YOUR ASSIGNMENT → Beginning with the line that holds "per constructor. -/", retype the rest of the listing exactly, last line included.

--- SUPPLIED DATA Enclosed Below ---

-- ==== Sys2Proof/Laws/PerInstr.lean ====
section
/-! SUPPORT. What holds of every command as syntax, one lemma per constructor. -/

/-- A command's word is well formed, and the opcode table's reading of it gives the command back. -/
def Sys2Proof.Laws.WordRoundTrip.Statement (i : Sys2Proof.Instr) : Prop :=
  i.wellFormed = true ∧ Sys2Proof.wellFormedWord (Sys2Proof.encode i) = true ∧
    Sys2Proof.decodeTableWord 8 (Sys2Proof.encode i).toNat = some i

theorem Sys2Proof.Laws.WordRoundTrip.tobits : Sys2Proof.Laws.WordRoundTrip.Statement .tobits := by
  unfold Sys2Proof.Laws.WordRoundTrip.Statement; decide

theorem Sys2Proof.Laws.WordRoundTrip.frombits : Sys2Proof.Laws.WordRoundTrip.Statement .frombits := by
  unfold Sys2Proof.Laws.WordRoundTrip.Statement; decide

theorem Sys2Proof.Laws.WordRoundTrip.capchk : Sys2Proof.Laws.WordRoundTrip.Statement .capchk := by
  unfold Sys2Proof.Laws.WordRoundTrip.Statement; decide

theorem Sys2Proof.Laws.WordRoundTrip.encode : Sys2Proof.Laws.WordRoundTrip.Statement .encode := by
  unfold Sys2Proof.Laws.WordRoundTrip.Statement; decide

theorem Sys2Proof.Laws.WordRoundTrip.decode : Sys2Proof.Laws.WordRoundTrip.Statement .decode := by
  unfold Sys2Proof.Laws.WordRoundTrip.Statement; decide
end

--- End of Enclosed SUPPLIED DATA ---

RESULT →
/-! SUPPORT. What holds of every command as syntax, one lemma per constructor. -/

/-- A command's word is well formed, and the opcode table's reading of it gives the command back. -/
def Sys2Proof.Laws.WordRoundTrip.Statement (i : Sys2Proof.Instr) : Prop :=
  i.wellFormed = true ∧ Sys2Proof.wellFormedWord (Sys2Proof.encode i) = true ∧
    Sys2Proof.decodeTableWord 8 (Sys2Proof.encode i).toNat = some i

theorem Sys2Proof.Laws.WordRoundTrip.tobits : Sys2Proof.Laws.WordRoundTrip.Statement .tobits := by
  unfold Sys2Proof.Laws.WordRoundTrip.Statement; decide

theorem Sys2Proof.Laws.WordRoundTrip.frombits : Sys2Proof.Laws.WordRoundTrip.Statement .frombits := by
  unfold Sys2Proof.Laws.WordRoundTrip.Statement; decide

theorem Sys2Proof.Laws.WordRoundTrip.capchk : Sys2Proof.Laws.WordRoundTrip.Statement .capchk := by
  unfold Sys2Proof.Laws.WordRoundTrip.Statement; decide

theorem Sys2Proof.Laws.WordRoundTrip.encode : Sys2Proof.Laws.WordRoundTrip.Statement .encode := by
  unfold Sys2Proof.Laws.WordRoundTrip.Statement; decide

theorem Sys2Proof.Laws.WordRoundTrip.decode : Sys2Proof.Laws.WordRoundTrip.Statement .decode := by
  unfold Sys2Proof.Laws.WordRoundTrip.Statement; decide
end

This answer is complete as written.